I wrote a short piece over at journeytorussia about how touched I’ve been by the donations we’ve received for Everyman. The thing that has struck me has been the amount of money people have parted with – Everyman is an amazing charity that makes sure people know about Male Cancers and the more money we raise, the more awareness we raise the better.
The donations that have really struck me though are the little ones, the one that really made me smile and get a really warm fuzzy feeling was from a young chap on ebay who I bought a camping shovel from – when we completed the purchase he looked at our website and decided to donate the profit from the shovel purchase – how cool is that!?

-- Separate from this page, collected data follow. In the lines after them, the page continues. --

/-- CELLAR_RESUME (R311): of a cluster whose clocks are on at once, of one that sleeps in its turn (R329); the wake-ups that have fallen due are
delivered (R302). -/
def execCellarResume (cluster : Nat) (badA badB tablesLost : Bool) (s : State) : Outcome :=
  if clusterAwake s cluster then
    .next (bumpFree (enterState (deliverWakes (enterState (resumeCluster s cluster badA badB tablesLost false) cluster .active)) cluster .active))
  else if wakeTurn s cluster then .next (bumpFree (comeUp (resumeFrom s cluster badA badB tablesLost) cluster))
  else .next s

/-! ### Clocks and voltages (R318 to R323) -/

/-- RAIL_SETTLED (R323): the rail has reached its target; the frequency it was raised for is applied. -/
def execRailSettled (cluster : Nat) (s : State) : Outcome :=
  let c := getCluster s cluster
  .next (if stepUnderWay c then bumpFree (modCluster s cluster settleStep) else s)

/-- SUPPLY_DROOP (R325): the pass count doubles, up to 4. -/
def execSupplyDroop (cluster : Nat) (s : State) : Outcome :=
  let c := getCluster s cluster
  if c.pass < 4 then .next (bumpFree (modCluster s cluster fun x => { x with pass := 2 * x.pass })) else .next s

/-- A cluster that holds no crew goes towards the ratio of its operating point, or the one pending, once the step under way is completed (R319,
R323). -/
def settleRatio (s : State) (cl : Nat) : State :=
  let c := getCluster s cl
  if !clusterEmpty s cl || stepUnderWay c || (pointRatio c = c.ratio && c.pendingRatio.isNone) then s else modCluster s cl settlePoint

/-! ### Samples (R324 to R327, R331) -/

/-- A cluster's draw in W: its mean current in 0.1 A at its voltage in mV. -/
def clusterWatts (c : ClusterSt) : Nat := c.current * c.mv / 10000

/-- The package's draw in W: clusters, stacks, and 150 W for the rest (R331). -/
def packageWatts (s : State) : Nat :=
  (s.clusters.map fun e => clusterWatts e.2).foldl (· + ·) 0 + s.dev.stackCurrents.foldl (· + ·) 0 + 150

/-- The HBM's part of the budget, and the clusters' (R331). -/
def hbmShare (s : State) : Nat := min 1250 s.dev.budget
def clusterShare (s : State) : Nat := s.dev.budget - 150 - hbmShare s

/-- One cluster's share, in proportion to its draw in the last sample (R331). -/
def shareOf (s : State) (c : ClusterSt) : Nat :=
  let all := (s.clusters.map fun e => e.2.current).foldl (· + ·) 0
  if all = 0 then clusterShare s else clusterShare s * c.current / all

/-- The share of one stack of the active dies (R331). -/
def stackShare (s : State) : Nat :=
  let dies := (s.parts.flatMap fun e => e.2.dies).length
  if dies = 0 then hbmShare s else hbmShare s / (2 * dies)

/-- A core's stall ratio exceeds, or stays below, a fraction (R324). -/
def stallAbove (issue full num den : Nat) : Bool := decide (num * (issue + full) < full * den)
def stallBelow (issue full num den : Nat) : Bool := issue + full == 0 || decide (full * den < num * (issue + full))

/-- A cluster one 50 MHz step lower by its own stalls, or by the budget (R324, R331). -/
def narrowed (c : ClusterSt) : ClusterSt := reaim { c with narrow := c.narrow + 1 }
def loweredOne (c : ClusterSt) : ClusterSt := reaim { c with lowered := c.lowered + 1 }

/-- A cluster one step higher: first what its own stalls have taken, then what the budget has. -/
def raisedOne (c : ClusterSt) : ClusterSt :=
  if 0 < c.narrow then reaim { c with narrow := c.narrow - 1 } else reaim { c with lowered := c.lowered - 1 }

/-- A cluster of which the budget has taken a step gets it back (R331). -/
def restoredOne (c : ClusterSt) : ClusterSt := reaim { c with lowered := c.lowered - 1 }

/-- The cluster can run one step lower. -/
def canLower (c : ClusterSt) : Bool := decide (1050 ≤ wantedMhz c)

/-- The clock of a cluster moved by its own stalls over the 10 µs that its counters hold (R324). -/
def narrowClock (above : Bool) (c : ClusterSt) : ClusterSt :=
  let cores := c.issue.zip c.fifoFull
  let total := c.issue.foldl (· + ·) 0
  if cores.all (fun p => stallBelow p.1 p.2 1 8) && decide (4 * total < 10 * c.mhz) && canLower c then narrowed c
  else if cores.any (fun p => stallAbove p.1 p.2 1 2) && !above && 0 < c.narrow + c.lowered then raisedOne c
  else c

/-- The counters of a sample: the mean current stays for the shares, the others are cleared once read (R324). -/
def takeSample (x : ClusterSample) (c : ClusterSt) : ClusterSt :=
  { c with issue := [0, 0, 0, 0], fifoFull := [0, 0, 0, 0], laneBusy := 0, arrayBusy := 0, current := x.current }

/-- Clusters changed one by one. -/
def modClusters (s : State) (cls : List Nat) (f : ClusterSt → ClusterSt) : State := cls.foldl (fun s cl => modCluster s cl f) s

/-- A cluster's current exceeds its share, and its pass count can rise (R325). -/
def passDue (s : State) (c : ClusterSt) : Bool := c.pass < 4 && decide (shareOf s c < clusterWatts c)

/-- The pass counts of clusters whose current exceeds their share rise (R325). -/
def raisePasses (s : State) (cls : List Nat) : State :=
  modClusters s cls fun c => if passDue s c then { c with pass := min 4 (2 * c.pass) } else c

/-- The stacks of a die, with their windows and their draws. -/
def dieStacks (s : State) (die : Nat) : List (Nat × Nat) :=
  ((s.dev.windows.zip s.dev.stackCurrents).zipIdx.filter fun w => w.2 / 2 = die).map (·.1)

/-- A stack's current exceeds its share, and its window can grow (R327). -/
def windowDue (s : State) (w : Nat × Nat) : Bool := w.1 < 64 && decide (stackShare s < w.2)

/-- The share would hold a stack's current at the next shorter window (R327). -/
def windowEase (s : State) (w : Nat × Nat) : Bool := 16 < w.1 && decide (w.2 * w.1 ≤ stackShare s * (w.1 - 4))

/-- The windows of the stacks of a die changed, each by its own window and draw. -/
def modWindows (s : State) (die : Nat) (f : Nat × Nat → Nat) : State :=
  let ws : List Nat := s.dev.windows.zipIdx.map fun w => if w.2 / 2 = die then f (w.1, s.dev.stackCurrents[w.2]?.getD 0) else w.1
  { s with dev := { s.dev with windows := ws } }

/-- The windows of stacks whose current exceeds their share grow, up to 64 ns (R327). -/
def growWindows (s : State) (die : Nat) : State := modWindows s die fun w => if windowDue s w then min 64 (w.1 + 4) else w.1

/-- The bubble count rises by 4, once in a round of samples; where an earlier die of the round has had it fall, that is undone (R326; log entry
64). -/
def moreBubbles (s : State) : State :=
  match s.dev.moved with
  | some true => s
  | some false => { s with dev := { s.dev with bubbles := min 48 (s.dev.bubbles + 8), moved := some true } }
  | none => { s with dev := { s.dev with bubbles := min 48 (s.dev.bubbles + 4), moved := some true } }

/-- It falls by 4, once in a round, and not while a die stands at its thermal limit (R326). -/
def fewerBubbles (s : State) : State :=
  if s.dev.moved.isNone && s.dev.hot.isEmpty then { s with dev := { s.dev with bubbles := s.dev.bubbles - 4, moved := some false } } else s

/-- The dies whose last sample told of a thermal limit (R326). -/
def noteHot (s : State) (die : Nat) (hot : Bool) : State :=
  let others := s.dev.hot.filter (· != die)
  { s with dev := { s.dev with hot := if hot then others ++ [die] else others } }

/-- A round of samples goes on with a die, or begins with it (R324). -/
def enterRound (s : State) (die : Nat) : State :=
  if s.dev.round.contains die then { s with dev := { s.dev with round := [die], moved := none } }
  else { s with dev := { s.dev with round := s.dev.round ++ [die] } }

/-- Nothing short of bubbles can still act anywhere: pass counts, windows and operating points are at their ends (R326, R331). -/
def onlyBubbles (s : State) : Bool :=
  s.clusters.all (fun e => !passDue s e.2 && !canLower e.2) && (s.dev.windows.zip s.dev.stackCurrents).all fun w => !windowDue s w

/-- The controller of a die while the package is over its budget: pass counts, then windows, then operating points, then bubbles
(R331). -/
def actOver (s : State) (die : Nat) (cls : List Nat) : State :=
  let s0 : State := { s with dev := { s.dev with raises := s.dev.raises.filter fun cl => !cls.contains cl } }
  if cls.any fun cl => passDue s (getCluster s cl) then raisePasses s0 cls
  else if (dieStacks s die).any (windowDue s) then growWindows s0 die
  else if cls.any fun cl => canLower (getCluster s cl) then modClusters s0 cls fun c => if canLower c then loweredOne c else c
  else if onlyBubbles s then moreBubbles s0
  else s0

So first off I want to say thank you to everyone that has donated, and secondly I want to point you in the direction of another justgiving page – that of Patrick’s latest adventure – The Longest Day – John O’ Groats to Lands End…non stop and in under 24hours!
They’ve let me out of the garage – goodness knows why – but Patrick, Stace and I headed down to the London Business Centre over the weekend and met up with some great people who are there to make planning your trip nice and easy – but in the main we just liked to play with the kit and mess around with the camera!